To compare the efficacy and safety of low molecular weight heparins and unfractionated heparin in the initial treatment of deep venous thrombosis for the reduction of recurrent thromboembolic events, death, extension of thrombus, and haemorrhages.

DESIGN

Meta-analysis of results from 16 randomised controlled clinical studies.

SUBJECTS

2045 patients with established deep venous thrombosis.

INTERVENTION

Treatment with low molecular weight heparins or unfractionated heparin.

MAIN OUTCOME MEASURES

Incidences of thromboembolic events (deep venous thrombosis or pulmonary embolism, or both); major haemorrhages; total mortality; and extension of thrombus.

RESULTS

A significant reduction in the incidence of thrombus extension (common odds ratio 0.51, 95% confidence interval 0.32 to 0.83; P = 0.006) in favour of low molecular weight heparin was observed.
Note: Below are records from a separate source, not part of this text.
theorem answers_setSource {l : Manager} {o : SetSourceOps} {s t : State} {st : Status}
    (h : takenSetSource o s = (t, Reply.plain st)) : Answers l (.setSource l o) s t st := by
  rw [Answers, ← Reply.plain, ← h]
  rfl

theorem answers_setThreshold {l : Manager} {target value : Byte} {s t : State} {st : Status}
    (h : takenSetThreshold target value s = (t, Reply.plain st)) : Answers l (.setThreshold l target value) s t st := by
  rw [Answers, ← Reply.plain, ← h]
  rfl

/-- A source changed leaves every other source and both thresholds. -/
theorem modSource_others (i : SourceIx) (f : Source → Source) (s : State) : OtherSources i s (s.modSource i f) :=
  ⟨fun _ h => modSource_other s h f, rfl, rfl⟩

/-- Settles O55: each command by its refusals and then by what it writes. -/
theorem sourcesAreConfigured : Obligations.SourcesAreConfigured := by
  intro l o target value s c codes
  refine ⟨fun h => answers_setSource (takenSetSource_noSource s h), fun h => answers_setSource (takenSetSource_unfit s h),
    fun i hi hcodes => ?_, fun h => answers_setThreshold (takenSetThreshold_unfit value s h), fun h => ?_, fun h => ?_⟩
  · refine ⟨s.modSource i (Source.configured o), answers_setSource ?_, rfl, modSource_others i _ s, modSource_same s i _⟩
    rw [takenSetSource_fit s hi hcodes, takenStatus_above]
  · refine answers_setThreshold ?_
    rw [takenSetThreshold_fit (m := .A) value s (targetOf_eq_some.mpr (by simp [h])), takenStatus_above]
    rfl
  · refine answers_setThreshold ?_
    rw [takenSetThreshold_fit (m := .B) value s (targetOf_eq_some.mpr (by simp [h])), takenStatus_above]
    rfl

end Sys2Proof.Machine
end

/-! ## Standing conditions, winners, CLAIM and ACKNOWLEDGE -/
section

namespace Sys2Proof.Machine

/-! ### The standing conditions (R148) -/

section
variable (s : State)

theorem standing_streamSource (n : StreamIx) : standing s (streamSource n) = true ↔
    (s.stream n).silent = true ∨ 1 ≤ (s.stream n).pulse.missCount := by
  have hn : streamOf ((streamSource n).1 + 1) = some n := streamOf_eq.mpr rfl
  simp only [standing, hn, Bool.or_eq_true, decide_eq_true_eq]

theorem health_standing (h : Health) : h.standing = true ↔ h = .watch ∨ h = .suspect ∨ h = .failed := by
  cases h <;> decide

theorem standing_pairSource (p : PairIx) : standing s (pairSource p) = true ↔
    (s.pair p).health = .watch ∨ (s.pair p).health = .suspect ∨ (s.pair p).health = .failed
      ∨ (s.pair p).hev.promotionPending = true := by
  have hstream : streamOf ((pairSource p).1 + 1) = none := streamOf_none (.inr (by simp [pairSource]))
  have hpair : pairNumbered ((pairSource p).1 - 15) = some p := (pairNumbered_eq p).mpr (by simp [pairSource])
  simp only [standing, hstream, hpair, Bool.or_eq_true, health_standing, or_assoc]

theorem standing_echoSource : standing s echoSource = true ↔ s.echo.entries.length = 64 := decide_eq_true_iff

theorem standing_commitSource : standing s commitSource = true ↔ s.commitQueue.length = 4 := decide_eq_true_iff

theorem standing_boardSource : standing s boardSource = true ↔ s.vrd.verdict ≠ .normal := decide_eq_true_iff

end

/-! ### The winner (R149) -/

/-- A source goes before another: its priority is higher, or equal with an ID no higher (R149). -/
def Outranks (s : State) (i j : SourceIx) : Prop :=
  (s.source j).priority < (s.source i).priority ∨ (s.source j).priority = (s.source i).priority ∧ i.1 ≤ j.1

/-- The candidate is the claimable source of a list that goes before every other, or none where the list has none. -/
def Best (s : State) (m : Manager) (l : List SourceIx) : Option SourceIx → Prop
  | none => ∀ j ∈ l, claimable s m j = false
  | some i => i ∈ l ∧ claimable s m i = true ∧ ∀ j ∈ l, claimable s m j = true → Outranks s i j

section
variable {s : State} {m : Manager}

theorem Outranks.refl (i : SourceIx) : Outranks s i i := .inr ⟨rfl, le_rfl⟩

theorem Outranks.trans {i j k : SourceIx} (h : Outranks s i j) (h' : Outranks s j k) : Outranks s i k := by
  unfold Outranks at *
  omega

theorem Outranks.antisymm {i j : SourceIx} (h : Outranks s i j) (h' : Outranks s j i) : i = j := by
  unfold Outranks at *
  exact Fin.ext (by omega)

/-- A source of a higher ID takes its place among the candidates. -/
theorem betterSource_best {l : List SourceIx} {best : Option SourceIx} {a : SourceIx} (h : Best s m l best)
    (hlast : ∀ j ∈ l, j < a) : Best s m (l ++ [a]) (betterSource s m best a) := by
  have hmem {j : SourceIx} : j ∈ l ++ [a] ↔ j ∈ l ∨ j = a := by simp
  unfold betterSource
  cases ha : claimable s m a with
  | false =>
    rw [if_neg Bool.false_ne_true]
    cases best with
    | none => exact fun j hj => (hmem.mp hj).elim (h j) fun e => e ▸ ha
    | some b =>
      obtain ⟨hb, hclaim, hrank⟩ := h
      refine ⟨hmem.mpr (.inl hb), hclaim, fun j hj hc => (hmem.mp hj).elim (hrank j · hc) ?_⟩
      rintro rfl
      exact absurd hc (by simp [ha])
  | true =>
    rw [if_pos rfl]
    cases best with
    | none =>
      refine ⟨hmem.mpr (.inr rfl), ha, fun j hj hc => (hmem.mp hj).elim (fun hj => ?_) fun e => e ▸ .refl _⟩
      exact absurd hc (by simp [h j hj])
    | some b =>
      obtain ⟨hb, hclaim, hrank⟩ := h
      have hba : b.1 < a.1 := hlast b hb
      dsimp only
      split
      · next hlt =>
        exact ⟨hmem.mpr (.inr rfl), ha, fun j hj hc => (hmem.mp hj).elim
          (fun hj => Outranks.trans (.inl hlt) (hrank j hj hc)) fun e => e ▸ .refl _⟩
      · next hge =>
        have hrank' : Outranks s b a := by unfold Outranks; omega
        exact ⟨hmem.mpr (.inl hb), hclaim, fun j hj hc => (hmem.mp hj).elim (hrank j · hc) fun e => e ▸ hrank'⟩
Non-significant trends also in favour of the low molecular weight heparins were observed for the recurrence of thromboembolic events (0.66, 0.41 to 1.07; P = 0.09), major haemorrhages (0.65, 0.36 to 1.16; P = 0.15), and total mortality (0.72, 0.46 to 1.4; P = 0.16).

CONCLUSIONS

Low molecular weight heparins seem to have a higher benefit to risk ratio than unfractionated heparin in the treatment of venous thrombosis. These results, however, remain to be confirmed by using clinical outcomes in suitably powered clinical trials.